◆ TASK REQUIREMENTS ◆
Give the count of lines in the records that contain the string "foundWith", and write nothing but that number.

◆ ENTRIES PROVIDED ◆
※

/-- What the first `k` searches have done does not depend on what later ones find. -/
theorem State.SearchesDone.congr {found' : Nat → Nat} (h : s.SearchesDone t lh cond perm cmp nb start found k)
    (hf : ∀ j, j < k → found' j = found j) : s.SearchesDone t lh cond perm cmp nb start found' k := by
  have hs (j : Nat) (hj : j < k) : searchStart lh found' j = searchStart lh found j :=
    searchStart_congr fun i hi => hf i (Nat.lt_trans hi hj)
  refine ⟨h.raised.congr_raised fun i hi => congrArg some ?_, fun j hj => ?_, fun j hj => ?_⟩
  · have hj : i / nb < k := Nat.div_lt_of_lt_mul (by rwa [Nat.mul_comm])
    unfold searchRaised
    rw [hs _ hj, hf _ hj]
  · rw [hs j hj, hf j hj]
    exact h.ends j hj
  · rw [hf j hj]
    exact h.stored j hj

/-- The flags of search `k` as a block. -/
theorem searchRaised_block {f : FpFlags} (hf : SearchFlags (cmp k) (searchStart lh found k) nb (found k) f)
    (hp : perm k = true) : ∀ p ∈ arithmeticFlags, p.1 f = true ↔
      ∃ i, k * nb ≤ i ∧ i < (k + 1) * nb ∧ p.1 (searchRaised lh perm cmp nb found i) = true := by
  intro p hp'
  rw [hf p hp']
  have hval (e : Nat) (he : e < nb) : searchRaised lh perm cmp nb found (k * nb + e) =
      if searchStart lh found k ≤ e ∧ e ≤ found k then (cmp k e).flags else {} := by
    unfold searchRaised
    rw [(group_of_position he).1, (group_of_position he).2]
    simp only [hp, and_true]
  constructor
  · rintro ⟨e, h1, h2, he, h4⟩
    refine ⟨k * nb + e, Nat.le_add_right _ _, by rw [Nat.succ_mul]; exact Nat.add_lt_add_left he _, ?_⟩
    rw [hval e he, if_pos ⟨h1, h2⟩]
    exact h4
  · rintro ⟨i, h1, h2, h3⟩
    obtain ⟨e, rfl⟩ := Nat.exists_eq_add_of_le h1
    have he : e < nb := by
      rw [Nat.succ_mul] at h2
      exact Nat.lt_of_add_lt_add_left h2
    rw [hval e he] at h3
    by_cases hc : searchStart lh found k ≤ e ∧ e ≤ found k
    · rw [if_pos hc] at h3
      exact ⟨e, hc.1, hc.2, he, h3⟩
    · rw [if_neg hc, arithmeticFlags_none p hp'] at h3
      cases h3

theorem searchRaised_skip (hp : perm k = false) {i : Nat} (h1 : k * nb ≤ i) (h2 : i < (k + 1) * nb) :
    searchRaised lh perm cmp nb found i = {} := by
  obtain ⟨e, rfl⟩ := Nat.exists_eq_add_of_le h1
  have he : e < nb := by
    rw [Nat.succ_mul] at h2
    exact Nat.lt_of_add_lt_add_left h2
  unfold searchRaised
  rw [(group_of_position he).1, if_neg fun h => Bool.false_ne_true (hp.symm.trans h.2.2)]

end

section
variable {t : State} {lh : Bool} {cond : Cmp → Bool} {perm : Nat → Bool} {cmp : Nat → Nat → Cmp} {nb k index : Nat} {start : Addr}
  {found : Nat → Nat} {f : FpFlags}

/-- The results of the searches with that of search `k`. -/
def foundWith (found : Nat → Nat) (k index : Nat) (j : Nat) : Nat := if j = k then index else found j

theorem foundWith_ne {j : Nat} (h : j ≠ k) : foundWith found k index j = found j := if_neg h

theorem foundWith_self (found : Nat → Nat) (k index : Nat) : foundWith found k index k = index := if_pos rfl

※

◆ SOLVED PROBLEM ◆
3